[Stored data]

+++

theorem witness_EsdPumpDeadlineClosesTheManifold :
    let d := tripping .opened .opened
    let c := tripping .closed .opened
    d.shutdown.sequence.get .l1 = .esdPumpStop ∧ d.due (d.shutdown.pumpDeadline.get .l1) = true ∧
    d.atRest .l1 .manifold .closed = false ∧ c.due (c.shutdown.pumpDeadline.get .l1) = true ∧
    c.atRest .l1 .manifold .closed = true ∧ c.atRest .l1 .discharge .closed = false := by decide +kernel

theorem witness_EsdPumpDeadlineClosesTheManifold_rest :
    let d := tripping .closed .closed
    d.shutdown.sequence.get .l1 = .esdPumpStop ∧ d.due (d.shutdown.pumpDeadline.get .l1) = true ∧
    d.atRest .l1 .manifold .closed = true ∧ d.atRest .l1 .discharge .closed = true ∧ d.reportsFlow := by
  unfold Device.reportsFlow; decide +kernel

/-- The valves that the expiry claims are idle, and not at rest CLOSED. -/
theorem witness_EsdPumpDeadlineClosesTheManifold_claims :
    let d := openedAt 6 (tripping .opened .opened)
    d.atRest .l1 .strip .closed = false ∧ d.valveOf .l1 .strip = some 6 ∧ (d.node 6).idle = true ∧
    d.valveOf .l1 .manifold = some 4 ∧ (d.node 4).idle = true ∧ d.valveOf .l1 .discharge = some 3 ∧
    (d.node 3).idle = true := by decide +kernel

/-- Each band at the lowest reading of its row, and LOW below the low limit (R75). -/
theorem witness_PressureBandsFollowTheTable :
    bandOf limits 1500 = .trip ∧ bandOf limits 1499 = .stop ∧ bandOf limits 1200 = .stop ∧
    bandOf limits 1199 = .reduce ∧ bandOf limits 900 = .reduce ∧ bandOf limits 899 = .normal ∧
    bandOf limits 40 = .normal ∧ bandOf limits 39 = .low ∧ limits.trip ≤ 2500 ∧ 2500 < 2501 := by decide

theorem witness_StepKeepsTheInvariants :
    (at_ watch).mem.wf = true ∧ watch.reports.producer < 64 ∧ watch.bargeLoopHolds ∧ watch.hornHolds ∧
    watch.latchHolds ∧ step (at_ watch) = .next { at_ watch with device := watch.tick } := by
  refine ⟨by decide, by decide, by unfold Device.bargeLoopHolds; decide, by unfold Device.hornHolds; decide, ?_, rfl⟩
  intro l; cases l <;> decide +kernel

theorem witness_StepKeepsTheLimitLock :
    locked.charter.lock = true ∧ (at_ locked).pending = [] ∧
    step (at_ locked) = .next { at_ locked with device := locked.tick } := ⟨rfl, rfl, rfl⟩

/-! ## Single steps across blocks -/

/-- The valve leaves LOCAL at TAKEN with its flag REMOTE already: the line primes again (R12, R134). -/
theorem test_local_valve_clears_at_taken :
    ((after (.slotResult ⟨false, some (answerOf 4#8 17#8 50 0 0#8)⟩) (at_ refusedRemote)).device.line .l1).state
      = .priming := by decide +kernel

/-- An OPEN whose only open tank is HIGH goes from FREE back to FREE, and its LINEUP starts a frame (R114). -/
theorem test_short_lineup_starts_a_frame :
    let d := setBurst (.read (.plan .l1 false)) (withTank { tank with capacity := 4200, volume := some 4096 } 0 watch)
    let t := after .planReadDone { at_ d with mem := planMemory }
    (t.device.line .l1).state = .free ∧ t.device.bus.mode = .rest ∧ t.device.bus.slot = some ⟨0, .poll, false⟩ := by
  decide +kernel

/-- RESUME displaces the queued RETURN claim: CLAIM_DROPPED goes ahead of LINE_STATE (R125). -/
theorem test_claim_dropped_first :
    let d := onNode 5 (fun n => { n with
      inFlight := some (flying (.move .closed) .travel), queued := some ⟨.move .opened, .sequence⟩ }) (heldBy false)
    let t := after (.resume .l1 0) (at_ d)
    t.device.jobs.entry.map Report.kind = some .claimDropped ∧
    t.device.reports.queue.map Report.kind = [.lineState] := by decide +kernel

/-- The pump deadline claims MANIFOLD CLOSED and STRIP CLOSED in one event (R92). -/
theorem test_esd_claims :
    let t := (after (.esdPumpDeadlineExpiry .l1) (at_ (openedAt 6 (tripping .opened .opened)))).device
    (t.node 4).inFlight = some ⟨.move .closed, .esd, .send, 0, 0, none, none⟩ ∧
    (t.node 6).inFlight = some ⟨.move .closed, .esd, .send, 0, 0, none, none⟩ ∧
    t.shutdown.sequence.l1 = .esdManifold := by decide +kernel

/-- TRIP while a SPEED is in flight and one queued at the pump: the ESD SPEED 0 supersedes both (R124). -/
theorem test_trip_supersedes :
    ((after (.trip 0) (at_ (tripsBusy .opened))).device.node 0).inFlight
      = some ⟨.speed 0, .esd, .send, 0, 0, none, none⟩ ∧
    ((after (.trip 0) (at_ (tripsBusy .opened))).device.node 0).queued = none := by decide +kernel

/-- The ESD end of MANIFOLD's MOVE brings step ESD_DISCHARGE (R93). -/
theorem test_esd_manifold_end :
    let x := { flying (.move .closed) .travel with origin := .esd }
    let d := inSlot 4 .poll (inFlightAt 4 x (openedAt 3 (esdAt .esdManifold)))
    (after (.slotResult ⟨false, some (answerOf 5#8 16#8 0 0 0#8)⟩) (at_ d)).device.shutdown.sequence.l1
      = .esdDischarge := by decide +kernel

/-- GO clears SHIP_NOT_READY: the line primes again (R14, R141). -/
theorem test_go_clears_ship_not_ready :
    let h := onLine1 (fun c => { c with hold := { HoldSet.empty with shipNotReady := true } }) (line1 .held .hold 0 watch)
    ((after (.shipStatus goodStatus) (at_ h)).device.line .l1).state = .priming := by decide +kernel

/-- A write of the present consumer index while memory still shows an older producer index raises the line (log 18). -/
theorem test_stale_producer_raises_the_line :
    let d := { watch with reports := { watch.reports with producerInMemory := 1 } }
    (after (.consumerIndexWrite 0) (at_ d)).device.reports.interrupt = true := by decide +kernel

/-- The SPEED 0 arrives in step PUMP_STOPPING: the line goes on to STRIPPING (R21). -/
theorem test_pump_stop :
    let d := inSlot 0 .poll (inFlightAt 0 (flying (.speed 0) .travel) (pumpStopping true))
    ((after (.slotResult ⟨false, some (answerOf 1#8 16#8 0 0 0#8)⟩) (at_ d)).device.line .l1).state = .stripping := by
  decide +kernel

/-- HIGH in the only open tank: CLOSE_NOW takes the place of APPROACHING, and the line stopping that of an older one
(R57, R62, R147). -/
theorem test_queue_entries_are_replaced :
    (after (.tankReport goodReport) (at_ (sending (withTank (assignedTank 4200 .near) 1
      (line1 .delivering .none 300 watch))))).device.link.queue
      = [.advice 0 .closeNow, .stopping .l1 .lastTankHigh] := by decide +kernel
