-- ==== Sys2Proof/Machine/Flags.lean ====
section
/-! DEFINITION. The block has no status flags and no condition codes (spec 10 R27): nothing here is state.
These are the condition bits inside the rounding unit (spec 43 R149) and the sticky bit of the encoder's
underflow path (spec 42 R126), together with the leading and trailing zero counts the spec also states
them by (spec 00 R10; 41 R102, R104; 43 R149). -/

namespace Sys2Proof.Machine

/-- `sh = 52 - M`, the count of low bits removed by rounding (spec 00 R16; 43 R149). -/
def Desc.sh (d : Desc) : Nat := Config.nativeFractionBits - d.M

/-- `q`, the retained part (spec 43 R149). -/
def retained (mant sh : Nat) : Nat := mant / 2 ^ sh

/-- `rem`, the dropped part (spec 43 R149). -/
def dropped (mant sh : Nat) : Nat := mant % 2 ^ sh

/-- `rb = rem[sh-1]`, "the bit immediately below the cut" (spec 43 R149). -/
def roundBit (mant sh : Nat) : Bool := (dropped mant sh).testBit (sh - 1)

/-- `low`: some bit below the round bit is set (spec 43 R149). -/
def lowerBits (mant sh : Nat) : Bool := decide (dropped mant sh % 2 ^ (sh - 1) ≠ 0)

/-- `nz`: some dropped bit is set (spec 43 R149). -/
def anyDropped (mant sh : Nat) : Bool := decide (dropped mant sh ≠ 0)

/-- `q[0]`, "the retained mantissa's new least-significant bit" (spec 43 R154). -/
def retainedOdd (mant sh : Nat) : Bool := decide (retained mant sh % 2 = 1)

/-- A right shift with the sticky bit: the shifted value, with bit 0 set when a nonzero bit was shifted
out (spec 42 R126). -/
def shiftSticky (w k : Nat) : Nat := (w >>> k) ||| (if w % 2 ^ k ≠ 0 then 1 else 0)

/-- `clz32(v)`, the count of leading zero bits of a 32-bit word (spec 00 R10). -/
def clz32 (v : BitVec 32) : Nat := if v = 0#32 then 32 else 31 - Nat.log2 v.toNat

/-- `ctz`, the count of trailing zero bits of a nonzero word of at most `fuel` bits (spec 00 R10). -/
def ctz : (fuel : Nat) → Nat → Nat
  | 0, _        => 0
  | fuel + 1, v => if v % 2 = 1 then 0 else ctz fuel (v / 2) + 1

end Sys2Proof.Machine
end

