/-! Decoding: the words of spec 30 R58 (the table's "cmd (binary)" column) and of R60, bit by bit. -/

theorem test_word_chkfmt : decode ⟨0b00000000#8, 5#64, ports143⟩ = .ok (.chkfmt f143) := by decide
theorem test_word_encNe : decode ⟨0b00000001#8, 5#64, ports143⟩ = .ok (.encNe f143 5#64) := by decide
theorem test_word_encNa : decode ⟨0b00000101#8, 5#64, ports143⟩ = .ok (.encNa f143 5#64) := by decide
theorem test_word_encTr : decode ⟨0b00001001#8, 5#64, ports143⟩ = .ok (.encTr f143 5#64) := by decide
theorem test_word_encCe : decode ⟨0b00001101#8, 5#64, ports143⟩ = .ok (.encCe f143 5#64) := by decide
theorem test_word_encFl : decode ⟨0b00010001#8, 5#64, ports143⟩ = .ok (.encFl f143 5#64) := by decide
theorem test_word_encDef : decode ⟨0b00011101#8, 5#64, ports143⟩ = .ok (.encDef f143 5#64) := by decide
theorem test_word_dec :
    decode ⟨0b00000010#8, 0xFFFFFFFF00000077#64, ports143⟩ = .ok (.dec f143 0x77#32) := by decide
theorem test_word_reserved : decode ⟨0b00100001#8, 0#64, ports143⟩ = .error .reservedBits := by decide
theorem test_word_op : decode ⟨0b00000011#8, 0#64, ports143⟩ = .error .illegalOp := by decide
theorem test_word_rm : decode ⟨0b00010101#8, 0#64, ports143⟩ = .error .illegalRounding := by decide
theorem test_word_rm_dec : decode ⟨0b00000110#8, 0#64, ports143⟩ = .error .roundingNotZero := by decide
theorem test_word_select (m : Fraction) :
    (decodeUnit ⟨0b000#3, m, true, 3#12, 9#11, ports143⟩ = .ok (.ruNe ⟨m, true, 3, 9#11, f143⟩)
      ∧ decodeUnit ⟨0b001#3, m, true, 3#12, 9#11, ports143⟩ = .ok (.ruNa ⟨m, true, 3, 9#11, f143⟩)
      ∧ decodeUnit ⟨0b010#3, m, true, 3#12, 9#11, ports143⟩ = .ok (.ruTr ⟨m, true, 3, 9#11, f143⟩)
      ∧ decodeUnit ⟨0b011#3, m, true, 3#12, 9#11, ports143⟩ = .ok (.ruCe ⟨m, true, 3, 9#11, f143⟩))
      ∧ decodeUnit ⟨0b100#3, m, true, 3#12, 9#11, ports143⟩ = .ok (.ruFl ⟨m, true, 3, 9#11, f143⟩)
      ∧ decodeUnit ⟨0b101#3, m, true, 3#12, 9#11, ports143⟩ = .error .unassignedSelect := by
  simp [decodeUnit, UnitPorts.read, FmtPorts.read, ports143, f143]

/-- Spec 30 R62: a bias field of all ones is −1. -/
theorem test_read_bias :
    FmtPorts.read ⟨1#2, 4#4, 3#5, true, 0xFFF#12, 7#3⟩ = ⟨1, 4, 3, some (-1), 7⟩ := by decide

/-- The opcode table's words, and that they run as the first instruction after reset. -/
theorem test_table_words :
    decodeTableWord 8 0x1D = some (.encDef ⟨0, 0, 0, none, 0⟩ 0#64)
      ∧ decodeTableWord 8 0x03 = none
      ∧ decodeTableWord 3 0x4 = some (.ruFl ⟨0#52, false, 0, 0#11, f011⟩) := by decide
theorem test_table_step_command :
    answerOf (step (State.reset.withFetchWord 8 0x02)) = some ⟨1#2, 0x0000000000000002#64⟩ := by decide
theorem test_table_step_unit :
    unitOf (step (State.reset.withFetchWord 3 0x2)) = some ⟨0, 0, 0, 0, 0, none⟩ := by decide

/-! Vectors. CHKFMT and errors: spec 95 sections 2 and 3. -/

theorem test_chkfmt_summary :
    answerOf (exec (.chkfmt f143) State.reset) = some ⟨0#2, 0x01000C0800070F08#64⟩ := by decide
theorem test_chkfmt_outside_xr :
    answerOf (exec (.chkfmt ⟨1, 4, 3, some 2047, 7⟩) State.reset)
      = some ⟨0#2, 0x0000040007FF0F08#64⟩ := by decide
theorem test_invalid_bias :
    answerOf (step (asked 0x00#8 0#64 ⟨1#2, 4#4, 3#5, true, 0x800#12, 5#3⟩))
      = some ⟨1#2, 0xFFFFFFFFFFF80004#64⟩ := by decide
theorem test_invalid_order :
    answerOf (step (asked 0x01#8 0#64 ⟨3#2, 0#4, 0#5, false, 0#12, 7#3⟩))
      = some ⟨1#2, 0x0000000000000301#64⟩ := by decide
theorem test_illegal_first :
    answerOf (step (asked 0x03#8 0#64 ⟨2#2, 9#4, 24#5, false, 0#12, 7#3⟩))
      = some ⟨2#2, 0x0000000000000003#64⟩ := by decide
theorem test_refused :
    refusalOf (step (asked 0x01#8 0x3FF0000000000000#64 ⟨1#2, 4#4, 3#5, true, 0x3FC#12, 7#3⟩))
      = some .unsupportedRange := by decide

/-! DEC: spec 95 section 4.1. -/

theorem test_dec_subnormal :
    answerOf (exec (.dec f143 0x05#32) State.reset) = some ⟨0#2, 0x3F84000000000000#64⟩ := by decide
theorem test_dec_negative_normal :
    answerOf (exec (.dec f143 0xFFFFFFF7#32) State.reset) = some ⟨0#2, 0xC06E000000000000#64⟩ := by decide

/-! ENC: spec 95 section 5. -/

theorem test_encNe_tie_to_infinity :
    answerOf (exec (.encNe f143 0x406F000000000000#64) State.reset) = some ⟨0#2, 0x78#64⟩ := by decide
theorem test_encNe_tie_down :
    answerOf (exec (.encNe f143 0x3FF1000000000000#64) State.reset) = some ⟨0#2, 0x38#64⟩ := by decide
theorem test_encNa_tie_away :
    answerOf (exec (.encNa f143 0xBF50000000000000#64) State.reset) = some ⟨0#2, 0x81#64⟩ := by decide
theorem test_encNa_unsigned :
    answerOf (exec (.encNa f011 0xBFE0000000000000#64) State.reset) = some ⟨0#2, 0x3#64⟩ := by decide
theorem test_encTr_past_range :
    answerOf (exec (.encTr f143 0xFE37E43C8800759C#64) State.reset) = some ⟨0#2, 0xF7#64⟩ := by decide
theorem test_encTr_f32 :
    answerOf (exec (.encTr f32 0x400921FB54442D18#64) State.reset) = some ⟨0#2, 0x40490FDA#64⟩ := by decide
theorem test_encCe_sticky :
    answerOf (exec (.encCe f143 0x0000000000000001#64) State.reset) = some ⟨0#2, 0x01#64⟩ := by decide
theorem test_encCe_negative_past_range :
    answerOf (exec (.encCe f143 0xC070000000000000#64) State.reset) = some ⟨0#2, 0xF7#64⟩ := by decide
theorem test_encFl_negative_infinity :
    answerOf (exec (.encFl f143 0xC06E033333333333#64) State.reset) = some ⟨0#2, 0xF8#64⟩ := by decide
theorem test_encFl_unsigned :
    answerOf (exec (.encFl f011 0xBFD0000000000000#64) State.reset) = some ⟨0#2, 0x3#64⟩ := by decide
theorem test_encDef_absent :
    answerOf (step (asked 0x1D#8 0x406E033333333333#64 ports143)) = some ⟨0#2, 0x77#64⟩ := by decide
theorem test_encDef_ceiling :
    answerOf (step (asked 0x1D#8 0x406E033333333333#64 ports143ce)) = some ⟨0#2, 0x78#64⟩ := by decide

/-! The rounding unit: spec 95 section 6 (the table of terms, then the carry and overflow table). -/

theorem test_ruNe_tie_up_carries :
    unitOf (exec (.ruNe ⟨0xF000000000000#52, false, 14, 1030#11, f143⟩) State.reset)
      = some ⟨1, 15, 0, 15, 0, none⟩ := by decide
theorem test_ruNe_subnormal_to_normal :
    unitOf (exec (.ruNe ⟨0xF000000000000#52, false, 0, 1016#11, f143⟩) State.reset)
      = some ⟨1, 1, 0, 1, 0, none⟩ := by decide
theorem test_ruNa_tie :
    unitOf (exec (.ruNa ⟨0x1000000000000#52, true, 3, 1019#11, f143⟩) State.reset)
      = some ⟨1, 3, 1, 3, 1, none⟩ := by decide
theorem test_ruTr_infinite_source :
    unitOf (exec (.ruTr ⟨0#52, false, 1031, 2047#11, f143⟩) State.reset)
      = some ⟨0, 1031, 0, 15, 0, none⟩ := by decide
theorem test_ruTr_no_carry :
    unitOf (exec (.ruTr ⟨0xF000000000000#52, false, 14, 1030#11, f143⟩) State.reset)
      = some ⟨0, 14, 7, 14, 7, none⟩ := by decide
theorem test_ruCe_negative_past_range :
    unitOf (exec (.ruCe ⟨0#52, true, 15, 1031#11, f143⟩) State.reset)
      = some ⟨0, 15, 0, 14, 7, none⟩ := by decide
theorem test_ruFl_positive_past_range :
    unitOf (exec (.ruFl ⟨0#52, false, 15, 1031#11, f143⟩) State.reset)
      = some ⟨0, 15, 0, 14, 7, none⟩ := by decide
theorem test_ruFl_unsigned :
    unitOf (exec (.ruFl ⟨0x4000000000000#52, true, 0, 1021#11, f011⟩) State.reset)
      = some ⟨1, 0, 1, 0, 1, some 3⟩ := by decide

/-! ## Witnesses: each obligation's hypotheses met together -/

/-- A concrete activation of the rounding unit, at the top of `e`'s range. -/
def u2045 : UnitArgs := ⟨0xF800000000000#52, true, 2045, 2047#11, f143⟩

/-- What a block with one request in flight answers with. -/
def afterOne : State := { State.reset with responses := [⟨0#2, 0x38#64⟩] }

theorem step_of_one_point_zero : step (asked 0x01#8 0x3FF0000000000000#64 ports143) = .next afterOne := rfl

theorem witness_LegalWordsDecodeToTheirOperation :
    (⟨0b100#3, 0#52, false, 0#12, 0#11, ports143⟩ : UnitPorts).sel = 0b100#3 := rfl

theorem witness_IllegalWordsGiveIllegalCommand :
    (asked 0x03#8 0#64 ports143).unitIn = none
      ∧ (asked 0x03#8 0#64 ports143).inFlight = [⟨0x03#8, 0#64, ports143⟩]
      ∧ (0x03#8 ∉ legalCommands ∧ 0xFF#8 ∉ legalCommands)
      ∧ (0x21#8).extractLsb' 5 3 ≠ 0b000#3
      ∧ (0x03#8).extractLsb' 0 2 = 0b11#2
      ∧ ((0x15#8).extractLsb' 0 2 = 0b01#2 ∧ (0x15#8).extractLsb' 2 3 = 0b101#3)
      ∧ ((0x19#8).extractLsb' 0 2 = 0b01#2 ∧ (0x19#8).extractLsb' 2 3 = 0b110#3)
      ∧ ((0x04#8).extractLsb' 0 2 = 0b00#2 ∧ (0x04#8).extractLsb' 2 3 ≠ 0b000#3)
      ∧ ((0x06#8).extractLsb' 0 2 = 0b10#2 ∧ (0x06#8).extractLsb' 2 3 ≠ 0b000#3) := by decide

theorem witness_DecodeOfEncodeIsTheInstruction :
    (Instr.encNe ⟨3, 15, 31, some (-2048), 7⟩ 1#64).wf = true
      ∧ (Instr.dec ⟨0, 0, 0, some 2047, 0⟩ 1#32).wf = true
      ∧ (Instr.ruFl ⟨1#52, true, 4095, 2047#11, ⟨3, 15, 31, none, 7⟩⟩).wf = true := by decide

theorem witness_EncodeOfDecodeLosesIgnoredBitsOnly :
    decode ⟨0x02#8, 0xFFFFFFFF00000077#64, ports143⟩ = .ok (.dec f143 0x77#32)
      ∧ (0x02#8 : CmdWord) ≠ 0x00#8
      ∧ decode ⟨0x01#8, 5#64, ports143⟩ = .ok (.encNe f143 5#64)
      ∧ (0x01#8 : CmdWord) ≠ 0x00#8 ∧ (0x01#8 : CmdWord) ≠ 0x02#8 := by decide

theorem witness_DecodedInstructionsFitThePorts :
    decodeInput (.command ⟨0x00#8, 0#64, ports143⟩) = .ok (.chkfmt f143)
      ∧ decodeInput (.rounding ⟨4#3, 0#52, true, 0xFFF#12, 0#11, ports143⟩)
        = .ok (.ruFl ⟨0#52, true, 4095, 0#11, f143⟩) := by decide

theorem witness_StepRunsTheDecodedInstruction :
    ((asked 0x00#8 0#64 ports143).unitIn = none
      ∧ (asked 0x00#8 0#64 ports143).inFlight = [⟨0x00#8, 0#64, ports143⟩]
      ∧ decode ⟨0x00#8, 0#64, ports143⟩ = .ok (.chkfmt f143))
    ∧ ((State.reset.place (.rounding ⟨2#3, 0#52, true, 3#12, 0#11, ports143⟩)).unitIn
        = some ⟨2#3, 0#52, true, 3#12, 0#11, ports143⟩
      ∧ decodeUnit ⟨2#3, 0#52, true, 3#12, 0#11, ports143⟩ = .ok (.ruTr ⟨0#52, true, 3, 0#11, f143⟩))
    ∧ (State.reset.unitIn = none ∧ State.reset.inFlight = []) := by decide

/-- One descriptor for each check, at the boundary of its range (spec 95 section 3). -/
theorem witness_FirstFailingCheckIsReported :
    ¬((⟨2, 4, 3, none, 7⟩ : FmtArgs).signBits = 0 ∨ (⟨2, 4, 3, none, 7⟩ : FmtArgs).signBits = 1)
    ∧ (⟨1, 0, 3, none, 7⟩ : FmtArgs).exponentBits < 1 ∧ 8 < fBad.exponentBits
    ∧ (⟨1, 8, 0, none, 7⟩ : FmtArgs).significandBits < 1
    ∧ 23 < (⟨0, 1, 24, none, 7⟩ : FmtArgs).significandBits
    ∧ ¬(effectiveBias ⟨1, 4, 3, some (-1), 7⟩ - 1023 ≥ -1023)
    ∧ (effectiveBias ⟨1, 8, 23, some 0, 5⟩ - 1023 ≥ -1023
        ∧ (2 : Int) ^ 8 - effectiveBias ⟨1, 8, 23, some 0, 5⟩ ≤ 1024)
    ∧ ((⟨1, 8, 23, some 0, 5⟩ : FmtArgs).rmDefault = 5 ∨ (⟨1, 8, 23, some 0, 5⟩ : FmtArgs).rmDefault = 6)
    ∧ ((⟨0, 1, 1, none, 6⟩ : FmtArgs).rmDefault = 5 ∨ (⟨0, 1, 1, none, 6⟩ : FmtArgs).rmDefault = 6) := by
  decide

theorem witness_LegalDescriptorHasItsDerivedValues :
    f143.Legal ∧ f143.bias = none ∧ f143.rmDefault = 7
    ∧ (⟨1, 8, 23, some 2047, 4⟩ : FmtArgs).Legal ∧ (⟨0, 1, 1, some 0, 0⟩ : FmtArgs).Legal
    ∧ ¬fBad.Legal := by decide

theorem witness_BiasCheckIsNonNegativity :
    (1 ≤ f011.exponentBits ∧ f011.exponentBits ≤ 8 ∧ f011.bias = none)
    ∧ (1 ≤ (⟨1, 8, 3, some (-1), 7⟩ : FmtArgs).exponentBits
        ∧ (⟨1, 8, 3, some (-1), 7⟩ : FmtArgs).exponentBits ≤ 8
        ∧ (⟨1, 8, 3, some (-1), 7⟩ : FmtArgs).bias = some (0xFFF#12).toInt) := by decide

+++

Instructions to follow ▸ Every line from the line containing "bit was shifted" through the line containing "bit by bit. -/" in the records above must be retyped exactly. Leave out the rest.

The completed task ▸
/-- A right shift with the sticky bit: the shifted value, with bit 0 set when a nonzero bit was shifted
out (spec 42 R126). -/
def shiftSticky (w k : Nat) : Nat := (w >>> k) ||| (if w % 2 ^ k ≠ 0 then 1 else 0)

/-- `clz32(v)`, the count of leading zero bits of a 32-bit word (spec 00 R10). -/
def clz32 (v : BitVec 32) : Nat := if v = 0#32 then 32 else 31 - Nat.log2 v.toNat

/-- `ctz`, the count of trailing zero bits of a nonzero word of at most `fuel` bits (spec 00 R10). -/
def ctz : (fuel : Nat) → Nat → Nat
  | 0, _        => 0
  | fuel + 1, v => if v % 2 = 1 then 0 else ctz fuel (v / 2) + 1

end Sys2Proof.Machine
end

/-! Decoding: the words of spec 30 R58 (the table's "cmd (binary)" column) and of R60, bit by bit. -/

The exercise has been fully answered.